Remaining String

Given a string s without spaces, a character ch and an integer count. Your task is to return the substring that remains after the character ch has appeared count number of times.
Note:  Assume upper case and lower case alphabets are different. “”(Empty string) should be returned if it is not possible, or the remaining substring is empty.

Examples:

Input: s = "Thisisdemostring", ch = 'i', count = 3
Output: ng
Explanation: The remaining substring of s after the 3rd
occurrence of 'i' is "ng", hence the output is ng.

Input: s = "Thisisdemostri", ch = 'i', count = 3
Output: ""
Explanation: The 3rd occurence of 'i' is at the last index.
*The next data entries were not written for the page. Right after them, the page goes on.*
/-- R274: the capacity checks of the four resources. Where the check fails the guarded write does not happen; where it passes, or the
capacity is unbounded, the write is the only effect. Each check has only the elements it reads as hypotheses. -/
def Obligations.CapacityChecksGuardTheWrite : Prop :=
  ∀ s : State,
    -- 1: a code at or past DICT_CAPACITY
    (∀ (sc : Sched) (d : CDict) (t : Str), s.sched = some sc → s.cdict = some d →
      (∀ bound, s.caps.dict = some bound → bound ≤ sc.nextCode → cInsert t s = .error (.raised (s.enterFault .capacity 1))) ∧
      ((∀ bound, s.caps.dict = some bound → sc.nextCode < bound) → cInsert t s = .ok { s with
        cdict := some (d.insert t sc.nextCode), sched := some { sc with nextCode := sc.nextCode + 1 } })) ∧
    (∀ (sc : Sched) (d : DDict) (t : Str), s.sched = some sc → s.ddict = some d →
      (∀ bound, s.caps.dict = some bound → bound ≤ sc.nextCode → dInsert t s = .error (.raised (s.enterFault .capacity 1))) ∧
      ((∀ bound, s.caps.dict = some bound → sc.nextCode < bound) → dInsert t s = .ok { s with
        ddict := some (d.put sc.nextCode (.str t)), sched := some { sc with nextCode := sc.nextCode + 1 } })) ∧
    (∀ (d : DDict) (t : Str), s.ddict = some d →
      (∀ bound, s.caps.dict = some bound → bound ≤ 3 → dInsertAt3 t s = .error (.raised (s.enterFault .capacity 1))) ∧
      ((∀ bound, s.caps.dict = some bound → 3 < bound) → dInsertAt3 t s = .ok { s with ddict := some (d.put 3 (.str t)) })) ∧
    -- 2: a digit where DOUT already holds OUT_CAPACITY
    (∀ x : Nat,
      (∀ bound, s.caps.out = some bound → bound ≤ s.dout.length → digitOut x s = .error (.raised (s.enterFault .capacity 2))) ∧
      ((∀ bound, s.caps.out = some bound → s.dout.length < bound) → digitOut x s = .ok { s with dout := s.dout ++ [x] })) ∧
    -- 3: an output that would make COUT longer than OUT_CAPACITY
    (∀ t : Str,
      (∀ bound, s.caps.out = some bound → bound < s.cout.length + t.length →
        charOut t s = .error (.raised (s.enterFault .capacity 3))) ∧
      ((∀ bound, s.caps.out = some bound → s.cout.length + t.length ≤ bound) → charOut t s = .ok { s with cout := s.cout ++ t })) ∧
    -- 4: a length greater than LEN_MAX
    (∀ (dw : BitVec 5) (len : Nat), legalWidth dw →
      (∀ bound, s.caps.lenMax = some bound → bound < len → configCheck dw len s = .error (.raised (s.enterFault .capacity 4))) ∧
      ((∀ bound, s.caps.lenMax = some bound → len ≤ bound) → configCheck dw len s = .ok s))

/-- R270, R275: a move that ends a call in failure has one of the four causes, where that cause is raised; `CAPACITY` needs a bound. -/
def Obligations.FaultsHaveTheirCauses : Prop :=
  ∀ s t : State, s.Inv → step s = .next t → s.status ≠ .doneFail → t.status = .doneFail →
    (t.cause = .corruptCode ∧ s.phase = .pDLoop ∧ ∃ sc, s.sched = some sc ∧ sc.nextCode < t.faultInfo) ∨
    (t.cause = .badSelector ∧ s.phase = .pDFirst ∧ t.faultInfo = 3) ∨
    (t.cause = .badConfig ∧ (s.cmdPort = 1 ∨ s.cmdPort = 2) ∧ t.faultInfo = s.cfgDigitW.toNat ∧ ¬ legalWidth s.cfgDigitW) ∨
    (t.cause = .capacity ∧ s.caps ≠ Config.Caps.unbounded ∧ 1 ≤ t.faultInfo ∧ t.faultInfo ≤ 4)

/-! ### What the host reads -/

/-- The encodings of R21, R22 and R25; the reads of R38, a digit of `DIN` as the host wrote it; and the result of a call (R249, R221):
none while it runs, at `DONE_OK` the digits of a compression or the text of a decompression, at `DONE_FAIL` the failure alone. -/
def Obligations.WhatTheHostReads : Prop :=
  ([Status.idle, Status.busy, Status.doneOk, Status.doneFail].map Status.code = [0, 1, 2, 3] ∧
    [Cause.none, Cause.corruptCode, Cause.badSelector, Cause.badConfig, Cause.capacity].map Cause.code = [0, 1, 2, 3, 4] ∧
    [Mode.compress, Mode.decompress].map Mode.code = [0, 1]) ∧
  (∀ s : State, s.hostReads.toObservation = ⟨s.status.code, s.cause.code, s.faultInfo, s.dout, s.cout⟩ ∧
    s.hostReads.cfgDigitW = s.cfgDigitW ∧ s.hostReads.cfgLength = s.cfgLength ∧ s.hostReads.inBuf = s.inBuf ∧
    s.hostReads.din = s.din ∧ ∀ j x, s.din[j]? = some x → s.readDin j = x) ∧
  ∀ s t : State, s.Inv → s.status = .busy → s.cmdPort ≠ 3 → step s = .next t →
    (t.status = .busy ∧ t.result? = none) ∨
    (t.status = .doneOk ∧ s.mode = some .compress ∧ t.result? = some (.digits t.dout)) ∨
    (t.status = .doneOk ∧ s.mode = some .decompress ∧ t.result? = some (.text t.cout)) ∨
    (t.status = .doneFail ∧ t.result? = some (.failure t.cause t.faultInfo))

/-! ### Invariants -/

/-- The invariant holds at power-on. -/
def Obligations.ResetHasInv : Prop := State.reset.Inv

/-- Every move that answers a next state keeps the invariant: from every state that has it. -/
def Obligations.StepKeepsInv : Prop :=
  ∀ s t : State, s.Inv → step s = .next t → t.Inv

/-- R309, R40: from every state that has the invariant the next move answers a next state, unless the host breaks its duty (R250 (a)): no
element is read while absent, and no running call gets stuck. -/
def Obligations.InvStepAnswersNext : Prop :=
  ∀ s : State, s.Inv → s.hostKeepsDuty → ∃ t, step s = .next t

/-- R155: the schedule and the dictionary at every loop head, and the codes that are illegal there (R96). -/
def Obligations.LoopHeadBalance : Prop :=
  ∀ (s t : State) (sc : Sched), s.Inv → step s = .next t → t.phase = .pDLoop → t.sched = some sc →
    sc.nextCode + sc.enlargeIn = 2 ^ sc.numBits ∧ 1 ≤ sc.enlargeIn ∧ sc.nextCode ≤ 2 ^ sc.numBits - 1 ∧
    (∀ code, code ≤ sc.nextCode → code < 2 ^ sc.numBits) ∧
    (∀ code, (Instr.illegal code).wf (.loop sc.numBits sc.nextCode) = true ↔
      sc.nextCode + 1 ≤ code ∧ code ≤ 2 ^ sc.numBits - 1)

/-- R156: the balance of the schedule, the dictionary and the pending set between two compressor steps. -/
def Obligations.CompressorBalance : Prop :=
  ∀ (s t : State) (sc : Sched) (p : Pending) (w : Str), s.Inv → step s = .next t → (t.phase = .pCScan ∨ t.phase = .pCFinal) →
    t.sched = some sc → t.pending = some p → t.cW = some w →
    sc.nextCode + sc.enlargeIn + p.length = 2 ^ sc.numBits + 1 + 2 * (if p.has w then 1 else 0)

/-- R158: the code of the token of a match, literal or reference, fits the width it is written with, and the end code fits the width the
token's schedule events leave, which is the one it is written with. A reference's code is at least 3 (R178). -/
def Obligations.CodesFitTheirField : Prop :=
  ∀ (s : State) (sc : Sched) (d : CDict) (p : Pending) (w : Str) (tok : Instr), s.Inv → (s.phase = .pCScan ∨ s.phase = .pCFinal) →
    s.sched = some sc → s.cdict = some d → s.pending = some p → s.cW = some w → matchToken p d w = some tok →
    headValue (.loop sc.numBits sc.nextCode) tok < 2 ^ sc.numBits ∧
    (∀ code, tok = .ref code → 3 ≤ code) ∧
    2 < 2 ^ (Sched.ticks (tokenEvents tok) sc).numBits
In this case the remaining substring is empty, hence we return empty string.

Input: s = "abcd", ch = 'x', count = 2
Output: ""
Explanation: The character x is not present in the string, hence we return empty string.

Expected Time Complexity: O(|s|)
Expected Auxiliary Space: O(1)

Constraints:
1<= s.length()<=10⁵
1<=count<=s.length()
s[i] is both upper case and lower case

Approach 01:

#include <string>
using namespace std;

class Solution {
public:
    string printString(string s, char ch, int count) {
        int n = s.length();
        int i = 0;

        for (i = 0; i < n; i++) {
            if (count == 0) {
                break;
            }
            if (s[i] == ch) {
                count--;
            }
        }

        string result = s.substr(i, n - i);
        return result;
    }
};

class Solution:
    def printString(self, s, ch, count):
        n = len(s)
        i = 0
        for i in range(n):
            if(count == 0):
                break
            if(s[i] == ch):
                count -= 1
            i += 1
        result = s[i:n]
        return result

Time Complexity

• Iteration through the string:

  The loop iterates through the string once, making the time complexity \( O(n) \), where n is the length of the string s.

• Substr operation:

  The substr function takes \( O(n) \) time as it needs to copy a portion of the string.
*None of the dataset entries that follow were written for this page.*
/-- An extending step leaves nothing pending but a first character (R172). -/
theorem MidOk.extend {sc : Sched} {d : CDict} {p : Pending} {w : Str} {c : Char16} {fresh : Bool} (h : MidOk sc d p w c fresh)
    (he : d.isKey (w ++ [c]) = true) : PendingOk p d (w ++ [c]) ∧ CSchedOk sc p (w ++ [c]) := by
  rcases h.prior with rfl | hw
  · obtain ⟨rfl, rfl⟩ := h.noneYet rfl
    refine ⟨⟨h.wf, h.key, by simp, h.unextended⟩, ⟨h.numBits, h.enlargeIn, ?_⟩⟩
    have := h.balance
    simpa [Pending.has] using this
  · have hw0 : w ≠ [] := by rintro rfl; rw [h.dict.nonempty] at hw; cases hw
    have hp0 : p = [] := by
      refine List.eq_nil_iff_forall_not_mem.mpr fun v hv => ?_
      rcases h.current v hv with rfl | ⟨hf, _⟩
      · cases h.unextended v hv [c] (by simpa using he)
      · exact hw0 (h.freshOnly hf w he)
    subst hp0
    have hf : fresh = false := by
      cases hf : fresh with
      | false => rfl
      | true => exact absurd (h.freshMem hf).1 (by simp)
    have hb := h.balance
    subst hf
    refine ⟨⟨by decide, by simp, by simp, by simp⟩, ⟨h.numBits, h.enlargeIn, ?_⟩⟩
    have h0 : ∀ x, Pending.has ([] : Pending) x = false := fun x => by
      rcases x with _ | ⟨y, _ | ⟨z, l⟩⟩ <;> simp [Pending.has]
    simpa [h0] using hb

theorem sentSched_spec (sc : Sched) (p : Pending) (w : Str) (h : 1 ≤ sc.enlargeIn) :
    1 ≤ (sentSched sc p w).enlargeIn ∧ sc.numBits ≤ (sentSched sc p w).numBits ∧
      (sentSched sc p w).nextCode = sc.nextCode ∧
      (sentSched sc p w).enlargeIn + 1 + (p.has w).toNat + 2 ^ sc.numBits = sc.enlargeIn + 2 ^ (sentSched sc p w).numBits := by
  obtain ⟨h1, h2, h3⟩ := sc.tick_spec h
  unfold sentSched
  split
  · rename_i hh
    obtain ⟨k1, k2, k3⟩ := sc.tick.tick_spec h1
    refine ⟨k1, by omega, by simp, ?_⟩
    rw [hh, Bool.toNat_true]; omega
  · rename_i hh
    refine ⟨h1, h2, by simp, ?_⟩
    rw [Bool.not_eq_true] at hh
    rw [hh, Bool.toNat_false]; omega

theorem mem_sentPending (p : Pending) (w : Str) (v : Char16) : v ∈ sentPending p w ↔ v ∈ p ∧ w ≠ [v] := by
  simp [sentPending]

theorem Pending.nodup (p : Pending) (h : p.wf = true) : p.Nodup := by
  simp only [Pending.wf, decide_eq_true_eq] at h
  exact h.imp fun {a b} hab => fun e => by subst e; exact absurd hab (by rw [BitVec.lt_def]; omega)

theorem sentPending_length (p : Pending) (w : Str) (h : p.wf = true) :
    (sentPending p w).length + (p.has w).toNat = p.length := by
  cases hh : p.has w with
  | false => rw [sentPending_of_not p w hh]; simp
  | true =>
    obtain ⟨v, rfl, hv⟩ := (Pending.has_iff p w).mp hh
    rw [sentPending_remove]
    have hnd := Pending.nodup p h
    have : p.remove v = p.erase v := by
      rw [hnd.erase_eq_filter]
      unfold Pending.remove
      congr 1; funext x
      by_cases hx : x = v <;> simp [hx]
    rw [this, List.length_erase_of_mem hv, Bool.toNat_true]
    have := List.length_pos_of_mem hv
    omega

/-- A non-extending step: the match is sent, the candidate inserted, and c is the match (R173). -/
theorem MidOk.send {sc : Sched} {d : CDict} {p : Pending} {w : Str} {c : Char16} {fresh : Bool} (h : MidOk sc d p w c fresh)
    (he : d.isKey (w ++ [c]) = false) :
    CDictOk (d.insert (w ++ [c]) sc.nextCode) (sentSched sc p w).bump.nextCode ∧
    PendingOk (sentPending p w) (d.insert (w ++ [c]) sc.nextCode) [c] ∧
    CSchedOk (sentSched sc p w).bump (sentPending p w) [c] := by
  have hw0 : w ≠ [] := by rintro rfl; rw [List.nil_append, h.char] at he; cases he
  have hw : d.isKey w = true := h.prior.resolve_left hw0
  obtain ⟨hs1, hs2, hs3, hs4⟩ := sentSched_spec sc p w h.enlargeIn
  have hmem : ∀ v ∈ sentPending p w, v ∈ p ∧ w ≠ [v] ∧ fresh = true ∧ v = c := fun v hv => by
    obtain ⟨hv1, hv2⟩ := (mem_sentPending p w v).mp hv
    exact ⟨hv1, hv2, (h.current v hv1).resolve_left hv2⟩
  refine ⟨?_, ⟨?_, ?_, ?_, ?_⟩, ⟨?_, ?_, ?_⟩⟩
  · rw [Sched.bump_nextCode, hs3]
    exact h.dict.insert w c he (fun _ => hw) (.inr h.char)
  · simpa [sentPending, Pending.wf] using
      (of_decide_eq_true h.wf : p.Pairwise (· < ·)).sublist (List.filter_sublist (p := fun v => decide (w ≠ [v])))
  · intro v hv; simp [h.key v (hmem v hv).1]
  · intro v hv; rw [(hmem v hv).2.2.2]
  · intro v hv t ht
    simp only [CDict.isKey_insert, Bool.or_eq_true, decide_eq_true_eq] at ht
    obtain ⟨hv1, hv2, _⟩ := hmem v hv
    rcases ht with ht | ht
    · exact h.unextended v hv1 t ht
    · obtain ⟨x, l, rfl⟩ := List.exists_cons_of_ne_nil hw0
      obtain ⟨rfl, _⟩ := List.cons.inj ht
      exact absurd (by rw [h.unextended x hv1 l hw]) hv2
  · exact le_trans h.numBits hs2
  · exact hs1
  · have hb := h.balance
    have hl := sentPending_length p w h.wf
    have hc : (Pending.has (sentPending p w) [c]) = fresh := by
      rw [Bool.eq_iff_iff, Pending.has_iff]
      constructor
      · rintro ⟨v, _, hv⟩; exact (hmem v hv).2.2.1
      · intro hf; exact ⟨c, rfl, (mem_sentPending p w c).mpr (h.freshMem hf)⟩
    rw [hc, Sched.bump_nextCode, Sched.bump_enlargeIn, Sched.bump_numBits, hs3]
    omega

/-! ### The two steps -/

/-- What a compressor operation leaves alone: the control fields and the host's side. -/
structure SameControl (s t : State) : Prop where
  status : t.status = s.status
  cause : t.cause = s.cause
  faultInfo : t.faultInfo = s.faultInfo
  phase : t.phase = s.phase

theorem Packed.control {dw : BitVec 5} {s t : State} (h : Packed dw s t) : SameControl s t := by
  obtain ⟨k, m, _, rfl⟩ := h; exact ⟨rfl, rfl, rfl, rfl⟩

theorem CompOk.setPhase {s : State} {dw : BitVec 5} {i : Nat} {sc : Sched} {k : Sink} {w : Str} {d : CDict} {p : Pending}
    (h : CompOk s dw i sc k w d p) (ph : Phase) : CompOk (s.setPhase ph) dw i sc k w d p :=
  ⟨h.mode, h.digitW, h.width, h.n, h.ii, h.sched, h.sink, h.cW, h.cdict, h.pending, h.length, h.srcPos, h.dW, h.ddict, h.cout,
    h.packer, h.dictOk, h.pendingOk, h.schedOk, h.current⟩

theorem grows_sent (v : State) (p : Option Pending) (d : Option CDict) (sc : Option Sched) (w : Option Str) :
    Grows v ((((v.setPending p).setCdict d).setSched sc).setCW w) :=
  ⟨⟨rfl, rfl, rfl, rfl, rfl, rfl⟩, List.prefix_rfl, List.prefix_rfl⟩

/-- `C_SCAN` from a sound compression: the next character is read and the compression is sound again, in the next phase; or an engine
fault ends it (R171 to R174). -/
theorem cScan_sat {s : State} {dw : BitVec 5} {i : Nat} {sc : Sched} {k : Sink} {w : Str} {d : CDict} {p : Pending}
    (h : CompOk s dw i sc k w d p) (hi : i < s.inBuf.length) : (cScan s).Sat False (Faulted s) fun t =>
      ∃ sc' k' w' d' p', CompOk t dw (i + 1) sc' k' w' d' p' ∧ Grows s t ∧ t.status = s.status ∧ t.cause = s.cause ∧
        t.faultInfo = s.faultInfo ∧ t.phase = if i + 1 = s.inBuf.length then .pCFinal else s.phase := by
  have hcur : (w = [] ∧ d = [] ∧ p = []) ∨ d.isKey w = true :=
    h.current.imp (fun x => x.2) (fun x => x.2)
  unfold cScan
  rw [h.ii, need_some, Res.ok_bind, h.n, need_some, Res.ok_bind, charIn_eq i s h.n hi hi, Res.ok_bind]
  generalize s.inBuf[i] = c
  have hg0 : Grows s (s.setIi (some (i + 1))) := grows_setIi s _
  refine ((registerChar_sat c (s.setIi (some (i + 1))) (sc := sc) (d := d) (p := p) h.sched h.cdict h.pending).mono
    (fun _ x => x) fun _ x => Faulted.of_grows hg0 x).bind fun t ht => ?_
  -- the state and the pure facts between registration and the match step
  obtain ⟨sc1, d1, p1, fresh, hm, hT⟩ : ∃ sc1 d1 p1 fresh, MidOk sc1 d1 p1 w c fresh ∧
      t = ((((s.setIi (some (i + 1))).setCdict (some d1)).setSched (some sc1)).setPending (some p1)) := by
    rcases ht with ⟨hk, rfl⟩ | ⟨hk, rfl⟩
    · have hw : d.isKey w = true := by
        rcases hcur with ⟨_, rfl, _⟩ | hw
        · simp at hk
        · exact hw
      refine ⟨sc, d, p, false, MidOk.of_known c h.dictOk h.pendingOk h.schedOk hw hk, ?_⟩
      rw [← h.sched, ← h.cdict, ← h.pending]; rfl
    · exact ⟨_, _, _, true, MidOk.of_new c h.dictOk h.pendingOk h.schedOk hcur hk, rfl⟩
  have hg1 : Grows s t := by
    rw [hT]
    exact ((hg0.trans (grows_setCdict _ _)).trans (grows_setSched _ _)).trans (grows_setPending _ _)
  have hpk1 : PackerOk dw k t.dout := by rw [hT]; exact h.packer
  refine ((extendMatch_sat c t (dw := dw) (k := k) (sc := sc1) (d := d1) (p := p1) (w := w) (by rw [hT]; exact h.digitW)
    (by rw [hT]; exact h.sink) (by rw [hT]; rfl) (by rw [hT]; rfl) (by rw [hT]; rfl) (by rw [hT]; exact h.cW) hpk1
    (fun he => hm.prior.resolve_left (by rintro rfl; rw [List.nil_append, hm.char] at he; cases he))).mono
    (fun _ x => x) fun _ x => Faulted.of_grows hg1 x).bind fun u hu => ?_
  have key : ∃ sc' k' w' d' p', CompOk u dw (i + 1) sc' k' w' d' p' ∧ Grows s u ∧ SameControl s u := by
    rcases hu with ⟨he, rfl⟩ | ⟨he, v, hv, rfl⟩
    · obtain ⟨hp', hs'⟩ := hm.extend he
      refine ⟨sc1, k, w ++ [c], d1, p1, ?_, hg1.trans (grows_setCW t _), ?_⟩
      · subst hT
        constructor <;> first
          | exact hm.dict | exact hp' | exact hs' | exact h.width | exact h.packer
          | exact .inr ⟨Nat.succ_pos i, he⟩
          | simp [h.mode, h.digitW, h.n, h.sink, h.length, h.srcPos, h.dW, h.ddict, h.cout]
      · subst hT; constructor <;> simp
    · obtain ⟨hd', hp', hs'⟩ := hm.send he
      have hCk : (d1.insert (w ++ [c]) sc1.nextCode).isKey [c] = true := by simp [hm.char]
      have hvc := hv.control
      have hgu := (hg1.trans hv.grows).trans (grows_sent v (some (sentPending p1 w)) (some (d1.insert (w ++ [c]) sc1.nextCode))
        (some (sentSched sc1 p1 w).bump) (some [c]))
      have htc : SameControl s t := by subst hT; constructor <;> simp
      refine ⟨(sentSched sc1 p1 w).bump, ?_⟩
      have hvt : CompOk ((((v.setPending (some (sentPending p1 w))).setCdict (some (d1.insert (w ++ [c]) sc1.nextCode))).setSched
          (some (sentSched sc1 p1 w).bump)).setCW (some [c])) dw (i + 1) (sentSched sc1 p1 w).bump (hv.choose) [c]
          (d1.insert (w ++ [c]) sc1.nextCode) (sentPending p1 w) := by
        obtain ⟨more, hpk', hV⟩ := hv.choose_spec
        generalize hv.choose = k' at *
        clear hgu hvc
        have hpk2 : PackerOk dw k' (s.dout ++ more) := by rw [hT] at hpk'; exact hpk'
        subst hV
        subst hT
        constructor <;> first
          | exact hd' | exact hp' | exact hs' | exact h.width
          | exact .inr ⟨Nat.succ_pos i, hCk⟩
          | exact hpk2
          | simp [h.mode, h.digitW, h.n, h.length, h.srcPos, h.dW, h.ddict, h.cout]
      exact ⟨_, _, _, _, hvt, hgu, hvc.status.trans htc.status, hvc.cause.trans htc.cause, hvc.faultInfo.trans htc.faultInfo,
        hvc.phase.trans htc.phase⟩
  obtain ⟨sc', k', w', d', p', hc', hg', hctl⟩ := key
  split
  · exact ⟨sc', k', w', d', p', hc'.setPhase _, hg'.trans (grows_setPhase _ _), hctl.status, hctl.cause, hctl.faultInfo, rfl⟩
  · exact ⟨sc', k', w', d', p', hc', hg', hctl.status, hctl.cause, hctl.faultInfo, hctl.phase⟩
• Overall Time Complexity:

  The overall time complexity is \( O(n) \).

Space Complexity

• Auxiliary Space:

  The function uses a constant amount of additional space for variables i, n, and count, resulting in \( O(1) \) space usage.

• Result Storage:

  The substr function creates a new string, which can be up to the length of s. Therefore, it uses \( O(n) \) space.

• Overall Space Complexity:

  The overall space complexity is \( O(n) \).